Randomatters
Published 21 years, 6 months pastWhen you withdraw for a couple of weeks, all kinds of stuff piles up—in the house, in the Inbox, in life in general.
During our Passover seder on April 17, I spotted a label on a bottle that cracked me up. Since I’d acquired a digital camera just the day before in hopes of taking pictures of both our families at one table, I couldn’t resist capturing the label for posterity, so I’ll share it with you. Somebody really needed to think a little harder about their domain name choice. Then again, had they done so, I’d have been deprived of a good laugh. Hey, maybe they’re going back to their original recipe! Wouldn’t that be fun.
The day after Mom’s death, Netdiver published a close-ups* interview with me. You’ve probably already seen it, but if not, there you go. It’s long, but that’s mostly due to it having a lot of questions, some of which were actually difficult to answer.
Chris Casciano updated his PNH Developer Toolbar to fix some typos, add more links to useful tools, and make the toolbar work in Phoenix/Firebird as well as Netscape/Mozilla. I don’t think I mentioned the toolbar here before, so let me just say it’s insanely useful and thoroughly awesome. I’m already becoming addicted to it, especially in conjunction with the DevEdge Sidebar Tabs, which lets me drill into various W3C specifications quickly and easily.
Everyone got all upset at Dave Winer, who in turn got upset with everyone; things were said, mistakes were made, meanings were imposed and decomposed. If it hadn’t started with a post about designers and CSS, I wouldn’t even bother to mention it. My reaction: everyone over-reacted. Dave didn’t say in that particular post that there was anything wrong with CSS, although he did make some interesting statements about what works and what doesn’t. Of course the advantages of using CSS are fairly self-evident to anyone paying the slightest bit of attention, and (to my eye) far too compelling to ignore or eschew. There are indeed flaws and omissions both in browser support and the CSS specification itself, but that’s never stopped anyone. Meanwhile, anyone who’s using CSS as a political club of some sort needs to cut it out. CSS is a technology, and a good one that promises to get better. It’s not a religion, despite the odd quasi-religious titles people keep affixing to my name (“CSS Pope” being one of the funniest).
On an oddly related note, Jeffrey and Tantek and Matt batted about thoughts on RSS, syndication, hand-rolling a weblog, and so on. This particular journal (as I call it) is basically hand-rolled, and for a long time I manually updated the current entries and archives: when I added a new entry to the home page, I’d cut the least recent entry and paste it into the archive page. That worked so long as I posted weekly and didn’t want to do anything else with the entries.
But then I started hearing from people who said that without an RSS feed, they couldn’t keep track of a site. I write these entries so that people can see them, and I was sort of interested in RSS anyway, so I decided that I needed a way to set up a feed and automate the process of managing the entries. As long-time readers will recall, I accomplished this by teaching myself XSLT and using it to create a very minimal content management system of my own. Entries are written in an XML format I derived from RSS itself, and I run the XML file through a series of XSLT recipes to produce the most recent entries on the home page, the archives, and the RSS feeds. I suppose I could also create messages to e-mail to people who signed up for them, but I’m not up to that yet.
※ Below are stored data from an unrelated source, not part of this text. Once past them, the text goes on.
-- ==== Sys2Proof/Laws/Step.lean ====
section
/-! SUPPORT. What a step can do, said once: the outcome plumbing, the fields of the selector, which row a sampled state selects, and the inversion of a step into its rows. -/

namespace Sys2Proof.Machine

/-! ### Outcomes -/

@[simp] theorem onNext_next (s : State) (f : State → Host.Outcome State Fault Refusal) :
    onNext (.next s) f = f s := rfl
@[simp] theorem onNext_fault (r : Fault) (f : State → Host.Outcome State Fault Refusal) :
    onNext (.fault r) f = .fault r := rfl
@[simp] theorem onNext_refused (r : Refusal) (f : State → Host.Outcome State Fault Refusal) :
    onNext (.refused r) f = .refused r := rfl

theorem onNext_eq_next {o : Host.Outcome State Fault Refusal}
    {f : State → Host.Outcome State Fault Refusal} {t : State} :
    onNext o f = .next t ↔ ∃ s, o = .next s ∧ f s = .next t := by
  cases o <;> simp

theorem bufWrite_eq_next {k : BitVec 1} {off : Half} {v : Byte} {s t : State} :
    bufWrite k off v s = .next t ↔
      off.toNat < s.cfg.frameLen ∧ t = s.store k off v := by
  unfold bufWrite
  split <;> simp_all [eq_comm]

theorem bufWrite_in_range {k : BitVec 1} {off : Half} {v : Byte} {s : State} (h : off.toNat < s.cfg.frameLen) :
    bufWrite k off v s = .next (s.store k off v) := by
  simp [bufWrite, h]

theorem readPort_in_range {s : State} {addr : Half} (h : addr.toNat < s.cfg.frameLen) :
    readPort s addr = some (s.bufByte s.front addr) := by
  simp [readPort, h]

theorem readPort_out_of_range {s : State} {addr : Half} (h : s.cfg.frameLen ≤ addr.toNat) :
    readPort s addr = none := by
  simp [readPort, Nat.not_lt.mpr h]

theorem portData_frontRead (s : State) (addr : Half) :
    portData (exec (.frontRead addr) s) = readPort s addr := by
  simp only [exec, execFrontRead]
  cases readPort s addr <;> rfl

/-! ### The selector (R58) -/

theorem packSel_fields : ∀ (rst tick tmo rxv : Bool) (c : BitVec 3),
    (packSel rst tick tmo rxv c).getLsbD 6 = rst ∧ (packSel rst tick tmo rxv c).getLsbD 5 = tick ∧
    (packSel rst tick tmo rxv c).getLsbD 4 = tmo ∧ (packSel rst tick tmo rxv c).getLsbD 3 = rxv ∧
    (packSel rst tick tmo rxv c).extractLsb' 0 3 = c := by
  decide

@[simp] theorem selector_rst (s : State) : s.selector.rst = s.pins.rst := (packSel_fields ..).1
@[simp] theorem selector_tick (s : State) : s.selector.tick = s.pins.tick := (packSel_fields ..).2.1
@[simp] theorem selector_tmo (s : State) : s.selector.tmo = s.tmo := (packSel_fields ..).2.2.1
@[simp] theorem selector_rxv (s : State) : s.selector.rxv = s.pins.rx.isSome := (packSel_fields ..).2.2.2.1
@[simp] theorem selector_stField (s : State) : s.selector.stField = s.st.code := (packSel_fields ..).2.2.2.2
@[simp] theorem selector_rxData (s : State) : s.selector.rxData = s.pins.rx.getD 0#8 := rfl
@[simp] theorem selector_hcnt (s : State) : s.selector.hcnt = s.hcnt := rfl
@[simp] theorem selector_lenR (s : State) : s.selector.lenR = s.lenR := rfl
@[simp] theorem selector_cnt (s : State) : s.selector.cnt = s.cnt := rfl

/-! ### Which row a sampled state selects (R61) -/

theorem fetch_reset {s : State} (h : s.pins.rst = true) : s.fetch = .reset := by
  simp [State.fetch, decodeSel, h]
So anyway, I agree with what Jeffrey says about pouring an entire site’s contents into an RSS feed: why would I bother? Part of the experience of reading a personal site is how it looks, the way the words are arranged, the layout of the content. So I’ve been doing basically what Jeffrey is now doing, and dropping the first sentence of each entry into the feed. That keeps the feed small, it allows people to know when I’ve posted something new, and gives them enough information to decide if they want to go read the new entry. It also forces me to think about writing good lead sentences, since an entry description of “I just had a thought….” isn’t nearly is interesting as “I was pondering the relationship between XSLT and CSS, and had an idea I think is pretty cool….”
(Incidentally, those of you chastising Jeffrey for “selling out” need a serious perspective check. Try some deep-breathing exercises while you’re at it.)
Matt observed that I should drop the plink
class on the permalinks and use a contextual selector to style them, and that I should add rel="bookmark"
to the permalinks. The latter I’ll implement in my next XSLT update, as I should have done long ago. The former, however, I’ll probably not do just because I like having a class that applies only to the permalinks and nothing else. I might decide in the future to move the permalinks from one element to another, and I don’t want to have to juggle a bunch of selectors when I do. The structure and design of the site are always in a slow state of evolution, so I try to plan for future mutations as best I can.
That’s one benefit of hand-rolling the whole system. I can plan ahead with the greatest possible clarity because I know exactly how everything is put together, and how changes to the structure will affect the layout and experience. I can also make sure the site’s markup is as lean and relevant as possible, because the most advanced document optimization tool ever devised is still the human brain.